**Exercise prompt:** Given the listing below, output exactly the line containing "Sys2Proof.Machine.execXadd rd rs1 rs2 s" and every line after it through the end.

**Records shown:**
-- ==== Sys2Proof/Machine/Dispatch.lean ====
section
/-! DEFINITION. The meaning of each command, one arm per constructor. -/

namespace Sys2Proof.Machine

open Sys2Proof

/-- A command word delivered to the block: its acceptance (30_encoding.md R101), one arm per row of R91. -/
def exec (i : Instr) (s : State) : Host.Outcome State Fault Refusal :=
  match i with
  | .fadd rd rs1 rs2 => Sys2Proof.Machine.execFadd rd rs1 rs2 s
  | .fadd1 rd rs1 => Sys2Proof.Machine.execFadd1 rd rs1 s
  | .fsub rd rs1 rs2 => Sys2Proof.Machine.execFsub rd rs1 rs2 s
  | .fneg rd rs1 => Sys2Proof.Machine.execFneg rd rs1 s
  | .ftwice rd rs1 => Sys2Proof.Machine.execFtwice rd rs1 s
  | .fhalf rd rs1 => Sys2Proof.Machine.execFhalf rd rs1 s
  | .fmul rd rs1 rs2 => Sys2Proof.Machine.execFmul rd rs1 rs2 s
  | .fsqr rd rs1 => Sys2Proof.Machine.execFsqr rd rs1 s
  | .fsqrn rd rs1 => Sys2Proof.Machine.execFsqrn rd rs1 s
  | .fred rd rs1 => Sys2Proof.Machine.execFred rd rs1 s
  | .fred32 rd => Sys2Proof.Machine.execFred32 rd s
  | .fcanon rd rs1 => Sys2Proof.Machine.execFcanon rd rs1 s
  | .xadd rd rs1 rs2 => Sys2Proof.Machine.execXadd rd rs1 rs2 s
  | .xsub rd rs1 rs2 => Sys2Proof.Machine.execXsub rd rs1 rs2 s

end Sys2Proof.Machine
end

**Reply:**
  | .xadd rd rs1 rs2 => Sys2Proof.Machine.execXadd rd rs1 rs2 s
  | .xsub rd rs1 rs2 => Sys2Proof.Machine.execXsub rd rs1 rs2 s

end Sys2Proof.Machine
end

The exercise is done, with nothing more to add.